The Animated Series won Star Trek's first Emmy Award on May 15, 1975.[citation needed] The Animated Series briefly returned to television in the mid-1980s on the children's cable network Nickelodeon. Nickelodeon parent Viacom would purchase Paramount in 1994; in the early 1990s, the Sci-Fi Channel also began rerunning TAS. The complete series was also released on Laserdisc format during the 1980s.[33] The complete series was first released in the United States on eleven volumes of VHS tapes in 1989. All 22 episodes were released on DVD in 2006.

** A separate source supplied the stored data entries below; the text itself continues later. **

-- ==== Sys2Proof/Proofs/ExecCases.lean ====
section
/-! What an instruction can answer, said once: the fault of the table of R118, or its effect. Every statement over all
instructions goes through `exec_cases`. -/

namespace Sys2Proof.Machine

open Sys2Proof

variable {i : Instr} {s t : State}

/-! ### The fault conditions as the checks of the meanings -/

/-- A fault condition reads `SP`, `I` and the registers alone. -/
theorem faultOf_congr (hSP : t.SP = s.SP) (hI : t.I = s.I) (hV : t.V = s.V) : faultOf i t = faultOf i s := by
  have hgetV := State.getV_congr hV
  cases i <;> simp only [faultOf, hSP, hI, hgetV]

/-- Only the fetch raises `FETCH_OUT_OF_BOUNDS`. -/
theorem faultOf_ne_fetchOutOfBounds : faultOf i s ≠ .fetchOutOfBounds := by
  cases i with
  | ret | call _ | drw _ _ _ | ldB _ | stRegs _ | ldRegs _ | skp _ | sknp _ => simp only [faultOf]; split <;> nofun
  | _ => exact nofun

/-- The bounds check of R45 against its row of R118, for an access of `k + 1` bytes. -/
theorem cause_eq_inBounds (s : State) (k : Nat) :
    (if s.I.toNat + k > 0xFFF then FaultCause.memoryOutOfBounds else .none) =
      if s.inBounds (k + 1) then .none else .memoryOutOfBounds := by
  rw [← ite_not]
  exact if_congr (by rw [State.inBounds_iff]; omega) rfl rfl

/-- An access that raises no fault lies inside the space. -/
theorem access_in_space {k : Nat}
    (h : (if s.I.toNat + k > 0xFFF then FaultCause.memoryOutOfBounds else .none) = .none) :
    s.I.toNat + (k + 1) ≤ 4096 := by
  by_contra hout
  exact absurd (ite_eq_right_iff.1 h (by omega)) (by decide)

theorem faultOf_drw (x y : RegIdx) (n : Nibble) (s : State) :
    faultOf (.drw x y n) s = if s.inBounds n.toNat then .none else .memoryOutOfBounds := by
  rw [← ite_not]
  exact if_congr (by rw [State.inBounds_iff]; omega) rfl rfl

/-- The key check against its row of R118. -/
theorem cause_eq_keyInRange (v : Byte) :
    (if v.toNat > 0xF then FaultCause.keyOutOfRange else .none) = if keyInRange v then .none else .keyOutOfRange := by
  rw [← ite_not]
  exact if_congr (by rw [keyInRange_iff]; omega) rfl rfl

/-! ### The answer of an instruction -/

/-- A check that fails is the fault it raises. -/
theorem checked_of_fault {c : Bool} {cause raised : FaultCause} (ok : State) (op : Word)
    (hraised : raised = if c then .none else cause) (h : raised ≠ .none) :
    (if c then ok else s.raiseFault cause op) = s.raiseFault raised op := by
  cases c with
  | true => exact absurd hraised h
  | false => rw [hraised]; rfl

/-- A check whose fault is not raised passes. -/
theorem checked_of_no_fault {c : Bool} {cause raised : FaultCause} (ok bad : State) (hcause : cause ≠ .none)
    (hraised : raised = if c then .none else cause) (h : raised = .none) : (if c then ok else bad) = ok := by
  cases c with
  | true => rfl
  | false => exact absurd (hraised.symm.trans h) hcause

/-- What an instruction does to a state in which it raises no fault: for the instructions that check something first, the
meaning behind the check; for every other its whole meaning. `exec_of_no_fault` ties it to `exec`. -/
def effect (i : Instr) (s : State) : State :=
  match i with
  | .ret => ({ s.advance with SP := s.SP - 1 } : State).jump ((s.stack[s.SP.val - 1]?).getD 0)
  | .call nnn =>
    ({ s.advance with stack := s.stack.setIfInBounds s.SP.val (s.pc + 2), SP := s.SP + 1 } : State).jump (zextAddr nnn)
  | .drw x y n =>
    let drawn := s.blit s.base (s.spriteCol x) (s.spriteRow y) n.toNat
    (s.advance.setFB drawn.1).setV VF (collisionFlag drawn.2)
  | .ldB x => s.advance.writeBytes s.base (bcdDigits (s.getV x))
  | .stRegs x => s.advance.writeBytes s.base (s.dumpV x)
  | .ldRegs x => s.advance.loadV s.base x
  | .skp x => s.advance.skipIf (s.keyPressed (s.getV x))
  | .sknp x => s.advance.skipIf (!s.keyPressed (s.getV x))
  | i =>
    match exec i s with
    | .next t => t
    | .fault _ | .refused _ => s

/-- An instruction whose fault condition holds answers the faulted state (R119). -/
theorem exec_of_fault (h : faultOf i s ≠ .none) :
    exec i s = .next (s.raiseFault (faultOf i s) (encode i)) := by
  cases i with
  | ret =>
    have hSP : s.SP.val = 0 := by by_contra hne; exact h (if_neg hne)
    obtain ⟨-, hpop⟩ | ⟨-, hpos, -⟩ := s.advance.pop_cases
    · simp only [exec, execRet, hpop, faultOf, if_pos hSP]
    · exact absurd hSP hpos.ne'
  | call nnn =>
    have hSP : s.SP.val = 16 := by by_contra hne; exact h (if_neg hne)
    obtain ⟨-, hpush⟩ | ⟨hlt, -⟩ := s.advance.push_cases s.advance.pc
    · simp only [exec, execCall, hpush, faultOf, if_pos hSP]
    · exact absurd hSP hlt.ne
  | drw x y n => exact congrArg _ (checked_of_fault _ _ (faultOf_drw x y n s) h)
  | ldB x => exact congrArg _ (checked_of_fault _ _ (cause_eq_inBounds s 2) h)
  | stRegs x => exact congrArg _ (checked_of_fault _ _ (cause_eq_inBounds s x.val) h)
  | ldRegs x => exact congrArg _ (checked_of_fault _ _ (cause_eq_inBounds s x.val) h)
  | skp x => exact congrArg _ (checked_of_fault _ _ (cause_eq_keyInRange _) h)
  | sknp x => exact congrArg _ (checked_of_fault _ _ (cause_eq_keyInRange _) h)
  | _ => exact absurd rfl h

/-- A return that raises no fault has an entry to pop. -/
theorem SP_pos_of_no_underflow (h : faultOf .ret s = .none) : 0 < s.SP.val :=
  Nat.pos_of_ne_zero fun hSP => absurd (ite_eq_right_iff.1 h hSP) (by decide)

/-- A call that raises no fault has room for an entry. -/
theorem SP_lt_of_no_overflow {nnn : Addr} (h : faultOf (.call nnn) s = .none) : s.SP.val < Config.stackDepth :=
  lt_of_le_of_ne (Nat.le_of_lt_succ s.SP.isLt) fun hSP => absurd (ite_eq_right_iff.1 h hSP) (by decide)

theorem val_SP_sub_one (h : 0 < s.SP.val) : (s.SP - 1).val = s.SP.val - 1 :=
  Fin.val_sub_one_of_ne_zero (Fin.pos_iff_ne_zero.1 h)

theorem val_SP_add_one (h : s.SP.val < Config.stackDepth) : (s.SP + 1).val = s.SP.val + 1 :=
  Fin.val_add_one_of_lt h

theorem exec_ret_of_pos (h : 0 < s.SP.val) : exec .ret s = .next (effect .ret s) := by
  obtain ⟨h0, -⟩ | ⟨hlt, -, hpop⟩ := s.advance.pop_cases
  · exact absurd h0 h.ne'
  · have hSP : s.SP - 1 = ⟨s.SP.val - 1, Nat.lt_succ_of_lt hlt⟩ := Fin.ext (val_SP_sub_one h)
    have htop : s.stack[s.SP.val - 1]? = some s.stack[s.SP.val - 1] := Vector.getElem?_eq_getElem hlt
    simp only [exec, execRet, hpop, effect, hSP, htop]
    rfl

theorem exec_call_of_lt (nnn : Addr) (h : s.SP.val < Config.stackDepth) :
    exec (.call nnn) s = .next (effect (.call nnn) s) := by
  have hSP : s.SP + 1 = ⟨s.SP.val + 1, Nat.succ_lt_succ h⟩ := Fin.ext (val_SP_add_one h)
  have hstack : s.stack.setIfInBounds s.SP.val (s.pc + 2) = s.stack.set s.SP.val (s.pc + 2) h :=
    Vector.ext fun k hk => by rw [Vector.getElem_setIfInBounds, Vector.getElem_set]
  obtain ⟨hfull, -⟩ | ⟨hlt, hpush⟩ := s.advance.push_cases s.advance.pc
  · exact absurd hfull h.ne
  · simp only [exec, execCall, hpush, effect, hSP, hstack]
    rfl

/-- An instruction whose fault condition does not hold answers its effect. -/
theorem exec_of_no_fault (h : faultOf i s = .none) : exec i s = .next (effect i s) := by
  cases i with
  | ret => exact exec_ret_of_pos (SP_pos_of_no_underflow h)
  | call nnn => exact exec_call_of_lt nnn (SP_lt_of_no_overflow h)
  | drw x y n => exact congrArg _ (checked_of_no_fault _ _ (by decide) (faultOf_drw x y n s) h)
  | ldB x => exact congrArg _ (checked_of_no_fault _ _ (by decide) (cause_eq_inBounds s 2) h)
  | stRegs x => exact congrArg _ (checked_of_no_fault _ _ (by decide) (cause_eq_inBounds s x.val) h)
  | ldRegs x => exact congrArg _ (checked_of_no_fault _ _ (by decide) (cause_eq_inBounds s x.val) h)
  | skp x => exact congrArg _ (checked_of_no_fault _ _ (by decide) (cause_eq_keyInRange _) h)
  | sknp x => exact congrArg _ (checked_of_no_fault _ _ (by decide) (cause_eq_keyInRange _) h)
  | _ => rfl

/-- A state with the same `SP`, `I` and registers raises the same fault. -/
theorem exec_of_fault_congr (h : faultOf i s ≠ .none) (hSP : t.SP = s.SP) (hI : t.I = s.I) (hV : t.V = s.V) :
    exec i t = .next (t.raiseFault (faultOf i s) (encode i)) := by
  rw [← faultOf_congr hSP hI hV] at h ⊢
  exact exec_of_fault h

theorem exec_of_no_fault_congr {u : State} (h : faultOf i s = .none) (hSP : t.SP = s.SP) (hI : t.I = s.I)
    (hV : t.V = s.V) (hu : effect i t = u) : exec i t = .next u :=
  hu ▸ exec_of_no_fault ((faultOf_congr hSP hI hV).trans h)

/-- Every instruction answers a next state, and it is one of two: the faulted state, or the effect. -/
theorem exec_cases (h : exec i s = .next t) :
    (faultOf i s ≠ .none ∧ t = s.raiseFault (faultOf i s) (encode i)) ∨ (faultOf i s = .none ∧ t = effect i s) := by
  by_cases hf : faultOf i s = .none
  · exact .inr ⟨hf, next_inj (h.symm.trans (exec_of_no_fault hf))⟩
  · exact .inl ⟨hf, next_inj (h.symm.trans (exec_of_fault hf))⟩

theorem effect_of_no_fault (h : exec i s = .next t) (hf : faultOf i s = .none) : effect i s = t :=
  next_inj ((exec_of_no_fault hf).symm.trans h)

/-! ### The two effects with cases: FX0A and FX1E -/

/-- FX0A with a key event. -/
theorem effect_ldVK_some (x : RegIdx) {k : Nibble} (h : s.inp.keyEvent = some k) :
    effect (.ldVK x) s = s.advance.setV x (zextKey k) := by
  simp only [effect, exec, execLdVK, h]

/-- FX0A without a key event. -/
theorem effect_ldVK_none (x : RegIdx) (h : s.inp.keyEvent = none) : effect (.ldVK x) s = s.waitForKey := by
  simp only [effect, exec, execLdVK, h]

/-- A change of the state that leaves `key_event` alone commutes with FX0A when it commutes with both its cases. -/
theorem effect_ldVK_comm (f : State → State) (x : RegIdx) (hevent : (f s).inp.keyEvent = s.inp.keyEvent)
    (hwait : (f s).waitForKey = f s.waitForKey)
    (hkey : ∀ v, (f s).advance.setV x v = f (s.advance.setV x v)) :
    effect (.ldVK x) (f s) = f (effect (.ldVK x) s) := by
  cases hk : s.inp.keyEvent with
  | none => rw [effect_ldVK_none x hk, effect_ldVK_none x (hevent.trans hk), hwait]
  | some k => rw [effect_ldVK_some x hk, effect_ldVK_some x (hevent.trans hk), hkey]

/-- What `f` says of the state after FX1E, in a build with the quirk and in one without (R100). -/
theorem map_effect_addI {α : Sort*} (f : State → α) (x : RegIdx) (s : State) :
    f (effect (.addI x) s) =
      if s.cfg.quirkFx1eVf then
        f ((s.advance.setI (s.I + zextByte (s.getV x))).setV VF (indexOverflowFlag s.I (s.getV x)))
      else f (s.advance.setI (s.I + zextByte (s.getV x))) :=
  apply_ite f (s.cfg.quirkFx1eVf = true) _ _

end Sys2Proof.Machine
end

The series begins in the aftermath of the brutal occupation of the planet Bajor by the imperialistic Cardassians. The liberated Bajoran people ask the United Federation of Planets to help run a Cardassian-built space station, Deep Space Nine, near Bajor. After the Federation takes control of the station, the protagonists of the series discover a uniquely stable wormhole that provides immediate access to the distant Gamma Quadrant making Bajor and the station one of the most strategically important locations in the galaxy.[37] The series chronicles the adventures of the station's crew, led by Commander (later Captain) Benjamin Sisko, played by Avery Brooks, and Major (later Colonel) Kira Nerys, played by Nana Visitor. Recurring plot elements include the repercussions of the Cardassian occupation of Bajor, Sisko's role as a figure in Bajoran religious prophecy, and in later seasons a war with an empire from the Gamma Quadrant known as the Dominion.